theorem r8_setR8_other (s : State) (r q : Reg8) (v : Byte) (h : q ≠ r) :
    r8 (setR8 s r v) q = r8 s q := by
  cases r <;> cases q <;> first | rfl | exact absurd rfl h

theorem mkWord_halves (w : Word) : mkWord (hi8 w) (lo8 w) = w := by
  simp only [mkWord, hi8, lo8]
  exact BitVec.extractLsb'_append_extractLsb'_eq_extractLsb' (by rfl) |>.trans (by simp)

@[simp] theorem hi8_mkWord (x y : Byte) : hi8 (mkWord x y) = x := by
  ext i hi
  simp only [hi8, mkWord, BitVec.getElem_extractLsb', BitVec.getLsbD_append]
  have h1 : ¬ (8 + i < 8) := by omega
  have h2 : 8 + i - 8 = i := by omega
  simp [h1, h2, BitVec.getLsbD_eq_getElem hi]

@[simp] theorem lo8_mkWord (x y : Byte) : lo8 (mkWord x y) = y := by
  ext i hi
  simp only [lo8, mkWord, BitVec.getElem_extractLsb', BitVec.getLsbD_append]
  have h1 : 0 + i < 8 := by omega
  simp [hi]

@[simp] theorem r16_setR16_self (s : State) (r : Reg16) (v : Word) : r16 (setR16 s r v) r = v := by
  cases r
  · exact mkWord_halves v
  · exact mkWord_halves v
  · exact mkWord_halves v
  · rfl

theorem regHL_setHL (s : State) (v : Word) : regHL (setHL s v) = v := mkWord_halves v

end Sys2Proof.Laws
end

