-- ==== Sys2Proof/Laws/Exec.lean ====
section
/-! SUPPORT. What `exec` answers, said once: an equation for each instruction family over its operands,
and `Ran`, the inversion of `exec` into the families, so that a proof about every instruction has one
case for each family and not one for each of the 512 rows. -/

namespace Sys2Proof.Laws

open Sys2Proof.Machine

/-! ## One equation for each family -/

theorem exec_loadRegReg (q r : Reg8) (s : State) :
    exec (.ldRegReg q r) s = .next (loadRegReg s q r) := by cases q <;> cases r <;> rfl

theorem exec_loadImm (q : Reg8) (n : Byte) (s : State) :
    exec (.ldRegImm q n) s = .next (setR8 s q n) := by cases q <;> rfl

theorem exec_loadMem (q : Reg8) (s : State) :
    exec (.ldRegMem q) s = .next (loadRegAt s q (regHL s)) := by cases q <;> rfl

theorem exec_storeReg (r : Reg8) (s : State) :
    exec (.ldMemReg r) s = .next (storeAt s (regHL s) (r8 s r)) := by cases r <;> rfl

theorem exec_loadPair (p : Reg16) (nn : Word) (s : State) :
    exec (.ldPairImm p nn) s = .next (setR16 s p nn) := by cases p <;> rfl

theorem exec_push (p : StkReg) (s : State) :
    exec (.push p) s = .next (pushPair s p) := by cases p <;> rfl

theorem exec_pop (p : StkReg) (s : State) :
    exec (.pop p) s = .next (popPair s p) := by cases p <;> rfl

theorem exec_aluReg (o : AluOp) (r : Reg8) (s : State) :
    exec (.aluReg o r) s = .next (aluWith s o (r8 s r)) := by cases o <;> cases r <;> rfl

theorem exec_aluMem (o : AluOp) (s : State) :
    exec (.aluMem o) s = .next (aluMemHL s o) := by cases o <;> rfl

theorem exec_aluImm (o : AluOp) (n : Byte) (s : State) :
    exec (.aluImm o n) s = .next (aluWith s o n) := by cases o <;> rfl

theorem exec_incReg (r : Reg8) (s : State) :
    exec (.incReg r) s = .next (incReg8 s r) := by cases r <;> rfl

theorem exec_decReg (r : Reg8) (s : State) :
    exec (.decReg r) s = .next (decReg8 s r) := by cases r <;> rfl

theorem exec_addHL (p : Reg16) (s : State) :
    exec (.addHL p) s = .next (addToHL s p) := by cases p <;> rfl

theorem exec_incPair (p : Reg16) (s : State) :
    exec (.incPair p) s = .next (stepPair s p 1) := by cases p <;> rfl

theorem exec_decPair (p : Reg16) (s : State) :
    exec (.decPair p) s = .next (stepPair s p (-1)) := by cases p <;> rfl

theorem exec_rotReg (o : RotOp) (r : Reg8) (s : State) :
    exec (.rotReg o r) s = .next (rotateReg s o r) := by cases o <;> cases r <;> rfl

theorem exec_rotMem (o : RotOp) (s : State) :
    exec (.rotMem o) s = .next (rotateMemHL s o) := by cases o <;> rfl

theorem exec_bitReg (b : Fin 8) (r : Reg8) (s : State) :
    exec (.bitReg b r) s = .next (bitTestReg s b r) := by fin_cases b <;> cases r <;> rfl

theorem exec_bitMem (b : Fin 8) (s : State) :
    exec (.bitMem b) s = .next (bitTestMemHL s b) := by fin_cases b <;> rfl

theorem exec_resReg (b : Fin 8) (r : Reg8) (s : State) :
    exec (.resReg b r) s = .next (resReg s b r) := by fin_cases b <;> cases r <;> rfl

theorem exec_resMem (b : Fin 8) (s : State) :
    exec (.resMem b) s = .next (resMemHL s b) := by fin_cases b <;> rfl

theorem exec_setReg (b : Fin 8) (r : Reg8) (s : State) :
    exec (.setReg b r) s = .next (setReg s b r) := by fin_cases b <;> cases r <;> rfl

theorem exec_setMem (b : Fin 8) (s : State) :
    exec (.setMem b) s = .next (setMemHL s b) := by fin_cases b <;> rfl

theorem exec_jpCond (k : Cond) (nn : Word) (s : State) :
    exec (.jpCond k nn) s = .next (jumpIf s k nn) := by cases k <;> rfl

theorem exec_jrCond (k : Cond) (e : Byte) (s : State) :
    exec (.jrCond k e) s = .next (jumpRelIf s k e) := by cases k <;> rfl

theorem exec_callCond (k : Cond) (nn : Word) (s : State) :
    exec (.callCond k nn) s = .next (callIf s k nn) := by cases k <;> rfl

theorem exec_retCond (k : Cond) (s : State) :
    exec (.retCond k) s = .next (returnIf s k) := by cases k <;> rfl

theorem exec_rst (y : Fin 8) (s : State) :
    exec (.rst y) s = .next (callTo s (rstTarget y)) := by fin_cases y <;> rfl

theorem exec_illegal (k : Fin 11) (s : State) :
    exec (.illegal k) s = .next (illegalOpcode s (illegalByte k)) := by fin_cases k <;> rfl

__________________________________________________

Go through the material above, find each line with the string "have", and copy it.

  have h1 : ¬ (8 + i < 8) := by omega
  have h2 : 8 + i - 8 = i := by omega
  have h1 : 0 + i < 8 := by omega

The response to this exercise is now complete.